Projects that re-invent the Bitcoin blockchain are “like adding a fifth wheel to a car” and “disrespectful to Satoshi Nakamoto,” says Hivemind and Drivechain founder Paul Sztorc.
‘Giant Graveyard of Projects’
Satoshi Nakamoto already solved the problems that prevented earlier cryptocurrency experiments from succeeding, Sztorc said. Furthermore, Satoshi and other bitcoiners had put years of hard work and sacrifice into building and securing the network.
Sztorc has a long track record of criticizing altcoins and has made controversial statements on the subject in the past.
When asked why he decided to build Hivemind, a decentralized prediction market formerly known as Truthcoin, on a sidechain instead of an entirely new platform, he said, “I don’t understand the people who don’t build on Bitcoin, it was always obvious to me.”
He referred to the “gigantic graveyard of projects” by people who thought they could make a better blockchain. They ignored what Satoshi had already written and believed they could make something better with minor improvements, like a shorter block confirmation time.
“There’s a long path of hubris,” Sztorc said, “where you think you’ve figured it out, but you realize that Satoshi actually figured it out.”
Bitcoin Is the ‘Truth Module’
Terms like “blockchain” and “smart contracts” were “sexy” and were successful at attracting investment capital, Sztorc said. Sidechains, however, meant their functions could be secured by the Bitcoin blockchain without needing to write everything from scratch.
Sztorc compared the situation to software modularity — developers can add functionality to their projects by including an existing library, rather than starting with a blank page and imagining they can write everything better.
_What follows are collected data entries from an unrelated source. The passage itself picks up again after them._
/-- The re-anchor at a matched marker (R31), the markers due before it (R33), and the notice to CLE. DESIGN CHOICE: one whose carry loses
the position is counted as a marker anchor too, and leaves the missed-marker run as it was (log 69). -/
def Dev.anchorMarker (d : Dev) (x : Detection) (m : MarkerAt) : Dev :=
  let c := d.tmp.carriage
  let place : Int := (if m.ahead then (m.dist : Int) else -(m.dist : Int)) - x.lead
  let before := d.odo.nextDue.filter (fun n => decide (n.ahead < place))
  let u := max (if x.paired then c.markerTol * 1000 else 2 * c.markerTol * 1000) (c.padTol * 1000)
  let r := d.carrySign x
  let d := (r.1.anchorAt m.point r.2 x.travel u).bump .markerAnchors
  if d.odo.known then
    let d := { d with odo := { d.odo with missedRun := 0 } }
    let d := match before with
      | some n => d.judgeBefore n m.point r.2
      | none => d
    (d.findDue.passMarker m.point).claimsAnchored
  else d

/-- A detection with no candidate (R32); `travelled` and `dis` are those of the sample in progress. -/
def Dev.unexpectedMarker (d : Dev) (u travelled dis : Nat) : Dev :=
  let d := (d.bump .unexpectedMarkers).raise .unexpectedMarker
  if d.odo.known then
    (d.withPos { d.odo.pos with uAnchor := d.odo.pos.uAnchor + u, pendingLoss := true }).recompute travelled dis
  else d

/-- A closed detection goes to the marker count and to matching (R29 to R32). -/
def Dev.detect (d : Dev) (x : Detection) : Dev :=
  if !d.odo.known then d
  else
    let d := d.countDetection x
    if d.odo.pos.pendingLoss || !d.odo.known then d
    else
      let adv := (d.advance).getD (0, 0)
      let u := min Config.uncertaintyCap
        (d.uncertainty d.odo.pos.uAnchor (d.odo.pos.travelled + adv.1.natAbs) (d.odo.pos.disagreement + adv.2))
      let r := d.matched (markerCandidates d.tmp.sections d.routeEntries x.point u)
      match r.2 with
      | some m => r.1.anchorMarker x m
      | none => r.1.unexpectedMarker u adv.1.natAbs adv.2

/-- The motion since an open window's snapshot that the samples have not taken yet (R29, R31). -/
def Dev.sincePart (d : Dev) (w : PairWindow) : Int :=
  ((d.advance).getD (0, 0)).1 - w.part

/-- The travel and the net motion since an open window's snapshot, with the counts of the sample in progress (R31). -/
def Dev.sinceSnapshot (d : Dev) (w : PairWindow) : Nat × Int :=
  (w.since + (d.sincePart w).natAbs, w.net + d.sincePart w)

/-- How far the reference of the record lies ahead of a point of the track (log 38). -/
def Dev.leadOver (d : Dev) (p : Point) : Int :=
  (trackBetween d.tmp.sections d.routeEntries p d.odo.pos.point).getD 0

/-- The window closes as a single detection of its side (R29). -/
def Dev.closeSingle (d : Dev) (w : PairWindow) : Dev :=
  let s := d.sinceSnapshot w
  ({ d with odo := { d.odo with window := none } }).detect
    { point := w.snap, paired := false, side := w.side, travel := s.1, net := s.2, lead := d.leadOver w.snap }

/-- Halfway along the track between two snapshots; an odd µm goes to either side (R29, log 9). Where neither meets the other, half of
the net motion between them. -/
def Dev.midpoint (d : Dev) (p q : Point) (net : Int) : Dev × Point :=
  let secs := d.tmp.sections
  let route := d.routeEntries
  let way := (trackBetween secs route p q).getD net
  let half := d.halved way.natAbs
  let on := if way < 0 then (partWay secs route p.flip q way.natAbs half.2).map Point.flip
    else partWay secs route p q way.natAbs half.2
  (half.1, on.getD (d.carry p (if way < 0 then -(half.2 : Int) else half.2)).last)

/-- The window closes as a paired detection with a second snapshot; the travel since its point is half of that between the edges
(R29, R31, log 9). -/
def Dev.closePaired (d : Dev) (w : PairWindow) (snap : Point) : Dev :=
  let s := d.sinceSnapshot w
  let m := d.midpoint w.snap snap s.2
  let t := m.1.halved s.1
  ({ t.1 with odo := { t.1.odo with window := none } }).detect
    { point := m.2, paired := true, side := w.side, travel := t.2, net := s.2, lead := d.leadOver m.2 }

/-- The snapshot of the reference at an edge (R29). DESIGN CHOICE: where the counts so far would carry it past a buffer or into a toe
with no leg known, it is the point at the end of the section, and the sample judges the record (log 9). -/
def Dev.snapshot (d : Dev) : Point :=
  (d.carry d.odo.pos.point ((d.advance).getD (0, 0)).1).last

/-- The window opens (R29). -/
def Dev.openWindow (d : Dev) (side : ReaderSide) (snap : Point) (adv : Int) : Dev :=
  if d.odo.known then
    let w : PairWindow := { side := side, snap := snap, travel := 0, part := adv, since := 0, net := 0 }
    { d with odo := { d.odo with window := some w } }
  else d

/-- A marker reader's edge (R29), and the judgement of the marker due when a window closes (R33). DESIGN CHOICE: an edge while the
record is UNKNOWN opens no window, since there is no reference to take a snapshot of (log 9). -/
def Dev.markerEdge (d : Dev) (side : ReaderSide) : Dev :=
  if d.odo.active && d.odo.known then
    let snap := d.snapshot
    let adv := ((d.advance).getD (0, 0)).1
    match d.odo.window with
    | none => d.openWindow side snap adv
    | some w =>
      if w.side = side then ((d.closeSingle w).judgeDue).openWindow side snap adv
      else (d.closePaired w snap).judgeDue
  else d

/-! ### Direction (R28) -/

/-- An open window seen from the other direction of travel, with `part` of the sample in progress taken. -/
def PairWindow.turned (w : PairWindow) (part : Int) : PairWindow :=
  { w with
    snap := w.snap.flip, part := part, since := w.since + (part - w.part).natAbs, net := -(w.net + (part - w.part)) }

/-- The direction of travel changed: the record, the sense of the counts, the open window, and the notice to BDU (R18, R28, R112). DESIGN
CHOICE: counts of the sample in progress made before keep their sign (log 68). -/
def Dev.turn (d : Dev) (dir : Direction) : Dev :=
  if d.odo.pos.dir = dir then d
  else
    ({ d with odo := { d.odo with
      pos := { d.odo.pos with dir := dir }
      pUp := !d.odo.pUp
      window := d.odo.window.map (fun (w : PairWindow) => w.turned ((d.advance).getD (0, 0)).1) } }).reverseLine dir

/-- A direction is taken while standstill holds; a change finds the marker due afresh (R28). None when refused. -/
def Dev.takeDirection (d : Dev) (dir : Direction) : Option Dev :=
  if !d.odo.standstill then none
  else if d.odo.pos.dir = dir then some d
  else some (d.turn dir).findDue

/-- A point under the route index of the entry that it lies on, taken in that entry's sense; none off the route. -/
def Point.onRoute (p : Point) (l : List RouteEntry) : Point :=
  { p with idx := (l.findIdx? (fun e => e.sec == p.sec && e.leg == p.leg && e.dir == p.dir)).map (· + 1) }

/-- ODO at the start of an order: the route index, leg and direction of entry 1 (R28). An open window's snapshot and a marker due that
is kept go on along the route (R31, R33, log 39). -/
def Dev.odoOrderStart (d : Dev) (r : Route) : Dev :=
  match r.entries.head? with
  | some e =>
    let turned := d.odo.pos.dir != e.dir
    let d := d.turn e.dir
    let d := { d with odo := { d.odo with
      pos := { d.odo.pos with idx := some 1, leg := e.leg }
      window := d.odo.window.map (fun (w : PairWindow) => { w with snap := w.snap.onRoute r.entries }) } }
    if turned then d.findDue
    else { d with odo := { d.odo with nextDue := d.odo.nextDue.map (fun (m : MarkerDue) => { m with point := m.point.onRoute r.entries }) } }
  | none => d

/-! ### Pad reader, start-up position, LOCATE (R34 to R37) -/

/-- The number of ones among the seven code lines. -/
def codeOnes (lines : BitVec 7) : Nat :=
  ((List.range 7).filter (fun i => lines.getLsbD i)).length

/-- The pad number of the code lines: their lower six bits. -/
def padNumber (lines : BitVec 7) : Nat :=
  lines.toNat % 64

/-- The re-anchor at the destination pad (R35). None when ODO refuses. -/
def Dev.anchorPad (d : Dev) (o : Order) : Option Dev :=
  match findPad d.tmp.pads o.pad, o.route.entries[o.route.padIdx - 1]? with
  | some p, some e =>
    if d.odo.pos.pendingLoss || !d.odo.known then none
    else
      let dir := if d.withRoute then e.dir else e.dir.flip
      let at' : Point := { sec := p.sec, leg := p.leg, offset := p.offset * 1000, dir := dir, idx := some o.route.padIdx }
      some ((d.anchorAt at' 0 0 (d.tmp.carriage.padTol * 1000)).findDue.claimsAnchored)
  | _, _ => none

/-- The start-up position at the entry into LISTEN (R36), and the pad at which it was set. An odd parity raises PAD-CODE whether or not
presence is active. -/
def Dev.startPosition (d : Dev) : Dev × Option Nat :=
  if codeOnes d.odo.padLines % 2 = 1 then (d.raise .padCode, none)
  else if !d.odo.padPresence then (d, none)
  else
    let d := { d with odo := { d.odo with padCode := padNumber d.odo.padLines } }
    match findPad d.tmp.pads d.odo.padCode with
    | some p =>
      if d.bdu.inClampsDown then
        let d := d.placeRecord { PositionRec.reset with
          validity := .known, sec := p.sec, leg := p.leg, offset := p.offset * 1000
          uAnchor := d.tmp.carriage.padTol * 1000 }
        ((d.recompute 0 0).findDue, some p.number)
      else (d, none)
    | none => (d, none)

/-- ODO's judgement of a LOCATE: the reason of a refusal, or the record taken (R37). -/
def Dev.locate (d : Dev) (sec offset : Nat) (dir : Direction) : Except RefuseReason Dev :=
  if d.odo.known then .error .positionHeld
  else if !d.odo.standstill then .error .notStandstill
  else
    match findSection d.tmp.sections sec with
    | none => .error .locateInvalid
    | some r =>
      if r.kind == .points || offset = 0 || r.length ≤ offset then .error .locateInvalid
      else
        let d := (d.turn dir).withPos { PositionRec.reset with
          validity := .restricted, sec := sec, offset := offset * 1000, dir := dir
          uAnchor := d.tmp.carriage.locateUnc * 1000 }
        .ok ((d.recompute 0 0).findDue.claimsLocated)

/-! ### The sample (R20 to R23, R29, R32, R33) -/

/-- The reference carried and the record's terms grown by a sample (R20, R26, R27), with U (R25). -/
def Dev.carrySample (d : Dev) (delta : Int) (dis : Nat) : Dev :=
  if d.odo.known then
    let w := d.carry d.odo.pos.point delta
    if w.stop != .reached then d.loseWith .positionLost
    else
      let p := d.odo.pos.placed w.last
      let d := { d with odo := { d.odo with
        nextDue := d.odo.nextDue.map (fun (m : MarkerDue) => { m with ahead := m.ahead - delta }) } }
      (d.placeRecord { p with travelled := p.travelled + delta.natAbs, disagreement := p.disagreement + dis }).recompute 0 0
  else d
Demeester suggested that Bitcoin is a “truth module” that other projects could use, and “what matters most is that it’s consistent and secure, accessible and uncensorable.”
Sztorc said he had a special disdain for projects like Ethereum, which tried to change too much, be “too wonderful.” It represented an impatience, he said, a belief that Bitcoin could not solve every problem in the world right away.
Regretting the Scalability Debate
Sidechains could also render Bitcoin’s scaling and block size debates irrelevant, Sztorc added. He intends to present a paper at an upcoming conference proving that, with sidechains, it wouldn’t even matter if the Bitcoin block size actually shrank. An interconnected network that allowed for more transactions could settle more transactions later on the main blockchain.
He said he regretted that the scaling debate often focused on its participants personalities rather than the technology. Figures like Roger Ver, Gregory Maxwell and others had given so much of their lives and identities to Bitcoin that, as soon as different ideas arose, there was bound to be conflict.
Demeester wondered if multiple sidechains would mean that everyone with an idea could “have their own island and build a skyscraper on it” while remaining on the Bitcoin network. “It just blows open everything,” he remarked.
While disapproving of altcoin and specialist blockchain projects, the two agreed those projects may actually serve a positive purpose by absorbing all the too-impatient people away from Bitcoin. Sztorc wondered if future alt-blockchain projects would help draw away the “crazies, scammers, and get-rich-quick” crowd.
At the bottom of it all, Sztorc and Demeester concluded that Bitcoin could give everyone what they want while remaining stable and secure.